“Your fucking sister,” he mumbled. “She almost cost us this whole damn shipment. They thought her boyfriend was an agent for a minute.” He chuckled like the idea was stupid. “Turns out that guy fucked her more than a few times. We got real nervous when we had someone go check the first time and he turned up dead, but it was a deal gone bad.”
I tried to tune him out as I turned my phone away from him and texted Dante.
Me: Track me. Shipment’s happening tonight. Don’t call. They mistook me for Izzy. We’re going to the cruise ships.
There were three dots. Then they stopped. Then they started again.
“You writing a novel over there?” he sneered. “Let me see that phone.”
My heart was in my throat as I responded, “Fuck off,” and slid it into my pants.
I had to hope my demeanor matched my sister’s. I’d lived with her. I knew how she’d been when she hung with groups like this. But I didn’t know how she was with him.
There was a beat of silence before he chuckled. “Maybe that’s why Iago likes you so much. That fire in you is a turn-on.”
“Want me to tell him you said so?”
His eyes cut to mine as we drove slowly down the darkened cobblestone streets of Old San Juan.
Men and women laughed beyond the car windows, danced right outside the club, enjoying the beautiful night air and the beat of the music that poured from the bar onto the street.
In this car, though, there was nothing beautiful. The push and pull of power, the coiled, unhinged anger in this man, was unpredictable.
“I should fuck you and see if you tell him,” he muttered.
“What? You think I’d like it and just not tell Iago? I haven’t slept with him either.” I hoped that was true.
“Yeah, well according to him, you’re saving it for after this shipment, huh? You think your pussy is that good?”
I rolled my eyes and scoffed, but my palms were sweating, my pulse was going a mile a minute, and the bile rose in my throat. Jesus, these men had been near her all this time. She’d subjected herself to—at the very least—so much sexual harassment in the past years that I couldn’t imagine what secrets she held on to.
He flicked a piece of lint off the dark slacks that were much too baggy for him. He probably used to have more weight on him, but drugs would do that to a person. “Maybe to him. You ain’t worth the work to me. I don’t like the fight like he does. You do put up a good one, though.” He smacked his knee and laughed like he was recalling a specific time. “Damn, when you got Iago in the balls after he grabbed your ass and tried to get your shirt off that one time…” He cackled and cackled as I turned my face toward the window to try to hide how my throat seemed to close, how pulling in air felt impossible.
What Izzy and I had squabbled over just hours before felt so small. Heartbreak, miscarriages, jail time… none of it seemed relevant if my sister was a shell of a human because a man was planning to assault her or had been trying to for years.
Unwanted attention could wreck a soul just like drugs.
She had to know that.
She had to know she couldn’t keep going undercover if this was what the work entailed.
When he sobered from his laughing fit, he pulled a pipe from his pocket, held a lighter to the bowl, and sucked in the smoke. “Want a hit?”
The driver, who had a dark beard and round face, turned around, “Fuck, man, we’re almost there. You show up high, smelling like that, and we’re all going to be in trouble. We got to be on the ball with this one. It’s the biggest one we’ve done in a year.”
“Oh, fuck off. I’m just as Albanian as any of them. They couldn't get rid of me if they tried. Plus, we got this in the bag. It’s supposed to start raining in a minute, and we’ll be hidden from cameras too.”
I tried to keep breathing in and out. Seven breaths, seven times, over and over.
I’d count to seven seven million times if it kept me calm enough to live through this.

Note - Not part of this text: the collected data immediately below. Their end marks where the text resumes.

-- ==== Sys2Proof/Machine/Types.lean ====
section
/-! DEFINITION. The records that State is made of, chapter by chapter. A field's default is its reset value; a record of
a table entry (a handle, a device, an operation) has no default where the machine has none at reset. -/

namespace Sys2Proof.Machine

/-! ### What leaves the block (the model's own log, notes/assumptions/1.md) -/

/-- A posted write of a function (04 R77, R417), in the order it is made. -/
inductive Post where
  | payload (addr : Word) (bytes : Nat) (relaxed : Bool)
  | data (addr : Word) (words : List Word)
  | event (idx : Nat) (addr : Word) (words : List Word)
  | msix (addr : Word) (data : BitVec 32)
  | spill (idx : Nat) (addr : Word) (words : List Word)
  deriving DecidableEq, Repr

/-- The requests of the Tirael handshake (10 Table 10.3). -/
inductive SealReq where
  | hello | keyShare | confirm | finish | teardown | rekey
  deriving DecidableEq, Repr

/-- A request that the controller makes on a bus by itself: of enumeration and hubs (06 Table 6.1, R146, R147), a reset, suspend or resume
of a port, a token, CLEAR_TT_BUFFER for a handle's endpoint of a device with the attempts made, or one of Tirael with its wValue, wIndex,
wLength and the bytes that it sends. -/
inductive UsbReq where
  | portReset (warm : Bool) | suspend | resume | disablePort | portTimeout (second : Bool) (us : Nat)
  | getDevice8 | setAddress (a : Nat) | getDescriptor (type idx lang len : Nat) | setSel | setIsochDelay
  | setConfiguration (n : Nat) | setInterface (i a : Nat) | getHub | setHubDepth (n : Nat)
  | setPortPower (p : Nat) | clearPortPower (p : Nat) | getPortStatus (p : Nat) | clearPortChange (p feature : Nat)
  | setRemoteWakeup | setU1 | setU2 | clearTt (t : TenantId) (h : Fin 1024) (d : DevId) (ep : EpDesc) (tries : Nat)
  | hubPoll | lpm (besl : Nat)
  | tirael (k : SealReq) (value index len : Nat) (bytes : List Byte)
  deriving DecidableEq, Repr

/-- A request in progress, for a device, under a task: its stage (0 SETUP or the only transaction, 1 data, 2 status, 3 ended), the bytes of
its data stage that went over, consecutive errors, and whether it failed. -/
structure Req where
  d : DevId
  r : UsbReq
  task : Nat
  stage : Nat := 0
  got : Nat := 0
  strikes : Nat := 0
  failed : Bool := false
  deriving DecidableEq, Repr

/-- The completion that answers a host request: 64 or 32 bits of data, the 32-bit words of any other read (04 Table 4.6, R86), Unsupported
Request (04 R90), Configuration Request Retry Status (03 R54), or a plain completion of a write. -/
inductive Resp where
  | ok
  | data (v : Word)
  | half (v : BitVec 32)
  | words (l : List (BitVec 32))
  | ur
  | crs
  deriving DecidableEq, Repr

/-- What left the block; `cpl` answers a read that was held (01 R17). -/
inductive Out where
  | post (f : Fn) (p : Post)
  | flash (offset : Nat) (bytes : List Byte)
  | read (f : Fn) (addr : Word) (bytes : Nat)
  | pme (f : Fn)
  | ltr (ns : Option Nat)
  | ptm
  | usb (d : DevId) (r : UsbReq)
  | sof (p : PortId) (frame : Nat)
  | keepAlive (p : PortId)
  | itp (p : PortId) (count : Nat)
  | svc (bytes : List Byte)
  | svcStall
  | svcWake
  | cpl (r : Resp)
  | tdo (bits : List Bool)
  deriving DecidableEq, Repr

/-! ### Rings (04 R95, R96; 05 R104 to R109) -/

/-- An event before it has its index: Table 5.4 without CYCLE. `ts` is the timestamp an ISO TD fixes (R127); `task` the endpoint flow
whose NOTIFY writes it (none: the owner's order flow), `yellow` the colour of its TD (08 Table 8.4). -/
structure Ev where
  type : Byte
  status : Option Status := none
  flags : BitVec 14 := 0
  target : BitVec 16 := 0
  w1 : Word := 0
  bytes : BitVec 32 := 0
  detail : BitVec 32 := 0
  ts : Option Nat := none
  late : Bool := false
  task : Option Nat := none
  yellow : Bool := false
  deriving DecidableEq, Repr

/-- What a notice latch is for (05 R109; on the manager ring 06 R158, 11 R306, 10 R281). -/
inductive NoticeKey where
  | vp (n : Nat)
  | seal (h : Nat)
  | tenant (t : Nat)
  | time
  | dev (loc : Nat)
  deriving DecidableEq, Repr

/-- One notice latch: flag words ORed, the time step summed (05 R109); `late` when a delay that fell due in LP3 set it (13 R341). -/
structure Notice where
  key : NoticeKey
  bits : BitVec 32 := 0
  step : Int := 0
  late : Bool := false
  deriving DecidableEq, Repr
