-- ==== Sys2Proof/Machine/RingRegs.lean ====
section
/-! DEFINITION. The ring registers of PF0 and of each VF and the doorbells (04 R95, R96; 05 R104 to R111). A function's
registers differ only in their offsets: one operation each serves both. -/

namespace Sys2Proof.Machine

/-- The ring registers' values. -/
def Rings.ctlView (r : Rings) : Word := BitVec.ofNat 64 (b2n r.en)
def Rings.orderSizeView (r : Rings) : Word := BitVec.ofNat 64 r.orderLog2
def Rings.eventSizeView (r : Rings) : Word := BitVec.ofNat 64 r.eventLog2
def Rings.ciView (r : Rings) : Word := BitVec.ofNat 64 r.ci
def Rings.piView (r : Rings) : Word := BitVec.ofNat 64 r.pi

/-- RING_EN (R95, R104): when it becomes 1, waiting notices and completions are written. -/
def State.writeCtl (f : Fn) (v : Word) (s : State) : State :=
  (s.modRings f (fun r => { r with en := v.getLsbD 0 })).drainRing f

/-- Run an update of a ring register that needs RING_IDLE, or refuse it (R95). -/
def State.whenIdle (s : State) (f : Fn) (ok : Bool) (g : Rings → Rings) : State :=
  if ok && s.ringIdle f then s.modRings f g else s.refuseWrite f

/-- The order ring holds no order until the next doorbell. -/
def Rings.emptyOrders (r : Rings) : Rings := { r with cons := 0, prod := 0 }

/-- The event ring restarts: indices 0, CYCLE 1. Events that held an index of the old ring and were not written take new
ones when the rings are enabled again (notes/assumptions/16.md). -/
def Rings.restartEvents (r : Rings) : Rings :=
  { r with pi := 0, ci := 0, alloc := 0, cycle := true, notify := [], again := r.again ++ r.notify }

def State.writeOrderBase (f : Fn) (v : Word) (s : State) : State :=
  s.whenIdle f true (fun r => { r.emptyOrders with orderBase := v &&& bits 63 6 })

def State.writeOrderSize (f : Fn) (v : Word) (s : State) : State :=
  let l := field v 0 4
  s.whenIdle f (4 ≤ l && l ≤ 12) (fun r => { r.emptyOrders with orderLog2 := l })

def State.writeEventBase (f : Fn) (v : Word) (s : State) : State :=
  s.whenIdle f true (fun r => { r.restartEvents with eventBase := v &&& bits 63 5 })

def State.writeEventSize (f : Fn) (v : Word) (s : State) : State :=
  let l := field v 0 5
  s.whenIdle f (6 ≤ l && l ≤ 16) (fun r => { r.restartEvents with eventLog2 := l })

/-- The order doorbell (R96): PRODUCER below the ring's size. -/
def State.writeOrderDb (f : Fn) (v : Word) (s : State) : State :=
  let n := field v 0 12
  if n < (s.rings f).orderSize then s.modRings f (fun r => { r with prod := n }) else s.refuseWrite f

/-- A consumer index is accepted from the current CONSUMER to PI, counted forward around the ring (R107). -/
def Rings.ciOk (r : Rings) (n : Nat) : Bool :=
  n < r.eventSize && (n + r.eventSize - r.ci) % r.eventSize ≤ (r.pi + r.eventSize - r.ci) % r.eventSize

/-- The event consumer index (R107): freed entries take latched notices, then buffered completions (R109). -/
def State.writeEventCi (f : Fn) (v : Word) (s : State) : State :=
  let n := field v 0 16
  if (s.rings f).ciOk n then (s.modRings f (fun r => { r with ci := n })).drainRing f else s.refuseWrite f

/-- An endpoint doorbell (R111). An accepted value joins the tenant's submission order (R123), unless the handle is halted:
then RESET_EP or SET_DEQUEUE joins it (08 R224). -/
def State.writeEpDb (t : TenantId) (h : Fin 1024) (v : Word) (s : State) : State :=
  match s.flow? t h with
  | none => s.refuseWrite (.vf t)
  | some f =>
    let n : BitVec 32 := v.extractLsb' 0 32
    if f.st = .detached || f.st = .lost then s
    else if n = f.last then s
    else if (f.last - n).toNat ≤ f.ringEntries then s
    else if (n - f.consumed).toNat ≤ f.ringEntries && n ≠ f.consumed then
      (s.modFlow t h (fun g =>
        { g with last := n,
                 announced :=
            if g.st = .running then g.announced ++ [((s.tenant t).seqNo, (n - g.last).toNat)] else g.announced })).modTenant t
        (fun x => { x with seqNo := x.seqNo + 1 })
    else s.refuseWrite (.vf t)

/-! ### The rows -/

/-- GBL_CTL_WRITE (R95). -/
def execGblCtlWrite (a : WrAcc) (v : Word) (s : State) : Host.Outcome State Fault Refusal :=
  .next (s.regWrite .pf0 0x10 .plain (bits 63 1) s.mgr.ctlView a v (State.writeCtl .pf0))

/-- GBL_ORDER_BASE_WRITE (R96). -/
def execGblOrderBaseWrite (a : WrAcc) (v : Word) (s : State) : Host.Outcome State Fault Refusal :=
  .next (s.regWrite .pf0 0x200 .plain (bits 5 0) s.mgr.orderBase a v (State.writeOrderBase .pf0))

/-- GBL_ORDER_SIZE_WRITE (R96). -/
def execGblOrderSizeWrite (a : WrAcc) (v : Word) (s : State) : Host.Outcome State Fault Refusal :=
  .next (s.regWrite .pf0 0x208 .plain (bits 63 4) s.mgr.orderSizeView a v (State.writeOrderSize .pf0))

/-- GBL_ORDER_DB (R96). -/
def execGblOrderDb (a : WrAcc) (v : Word) (s : State) : Host.Outcome State Fault Refusal :=
  .next (s.regWrite .pf0 0x210 .side (bits 63 12) 0 a v (State.writeOrderDb .pf0))

/-- GBL_EVENT_BASE_WRITE (R96). -/
def execGblEventBaseWrite (a : WrAcc) (v : Word) (s : State) : Host.Outcome State Fault Refusal :=
  .next (s.regWrite .pf0 0x218 .plain (bits 4 0) s.mgr.eventBase a v (State.writeEventBase .pf0))

/-- GBL_EVENT_SIZE_WRITE (R96). -/
def execGblEventSizeWrite (a : WrAcc) (v : Word) (s : State) : Host.Outcome State Fault Refusal :=
  .next (s.regWrite .pf0 0x220 .plain (bits 63 5) s.mgr.eventSizeView a v (State.writeEventSize .pf0))

/-- GBL_EVENT_CI (R107). -/
def execGblEventCi (a : WrAcc) (v : Word) (s : State) : Host.Outcome State Fault Refusal :=
  .next (s.regWrite .pf0 0x228 .side (bits 63 16) s.mgr.ciView a v (State.writeEventCi .pf0))

/-- T_CTL_WRITE (R104). -/
def execTCtlWrite (t : TenantId) (a : WrAcc) (v : Word) (s : State) : Host.Outcome State Fault Refusal :=
  .next (s.regWrite (.vf t) 0x10 .plain (bits 63 1) (s.tenant t).rings.ctlView a v (State.writeCtl (.vf t)))

/-- T_ORDER_BASE_WRITE (R104). -/
def execTOrderBaseWrite (t : TenantId) (a : WrAcc) (v : Word) (s : State) : Host.Outcome State Fault Refusal :=
  .next (s.regWrite (.vf t) 0x100 .plain (bits 5 0) (s.tenant t).rings.orderBase a v (State.writeOrderBase (.vf t)))

/-- T_ORDER_SIZE_WRITE (R104). -/
def execTOrderSizeWrite (t : TenantId) (a : WrAcc) (v : Word) (s : State) : Host.Outcome State Fault Refusal :=
  .next (s.regWrite (.vf t) 0x108 .plain (bits 63 4) (s.tenant t).rings.orderSizeView a v (State.writeOrderSize (.vf t)))

/-- T_ORDER_DB (R104). -/
def execTOrderDb (t : TenantId) (a : WrAcc) (v : Word) (s : State) : Host.Outcome State Fault Refusal :=
  .next (s.regWrite (.vf t) 0x110 .side (bits 63 12) 0 a v (State.writeOrderDb (.vf t)))

/-- T_EVENT_BASE_WRITE (R104). -/
def execTEventBaseWrite (t : TenantId) (a : WrAcc) (v : Word) (s : State) : Host.Outcome State Fault Refusal :=
  .next (s.regWrite (.vf t) 0x118 .plain (bits 4 0) (s.tenant t).rings.eventBase a v (State.writeEventBase (.vf t)))

/-- T_EVENT_SIZE_WRITE (R104). -/
def execTEventSizeWrite (t : TenantId) (a : WrAcc) (v : Word) (s : State) : Host.Outcome State Fault Refusal :=
  .next (s.regWrite (.vf t) 0x120 .plain (bits 63 5) (s.tenant t).rings.eventSizeView a v (State.writeEventSize (.vf t)))

/-- T_EVENT_CI (R107). -/
def execTEventCi (t : TenantId) (a : WrAcc) (v : Word) (s : State) : Host.Outcome State Fault Refusal :=
  .next (s.regWrite (.vf t) 0x128 .side (bits 63 16) (s.tenant t).rings.ciView a v (State.writeEventCi (.vf t)))

/-- T_EP_DB (R111). -/
def execTEpDb (t : TenantId) (h : Fin 1024) (a : WrAcc) (v : Word) (s : State) : Host.Outcome State Fault Refusal :=
  .next (s.regWrite (.vf t) (0x2000 + 8 * h.val) .side (bits 63 32) 0 a v (State.writeEpDb t h))

end Sys2Proof.Machine
end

As the rain started to fall on the SUV, the driver turned our headlights off, and we crept down an alley, the vehicle rising and falling over each cobblestone. “Ship’s just down the street. We ditch the car here.”
We filed out, and it seemed silently agreed upon that we’d walk quietly down the street. Neither of the men made eye contact with anyone, and we swerved around a couple talking animatedly on the sidewalk. She held her partner’s hand and rejoiced over the deal she’d got at the store up the street.
They looked as happy as I had a few days ago with Dante, and I found myself holding back tears, holding back fear.
Would I die in a crop top and shorts that I now knew had probably contributed to this guy thinking I was Izzy?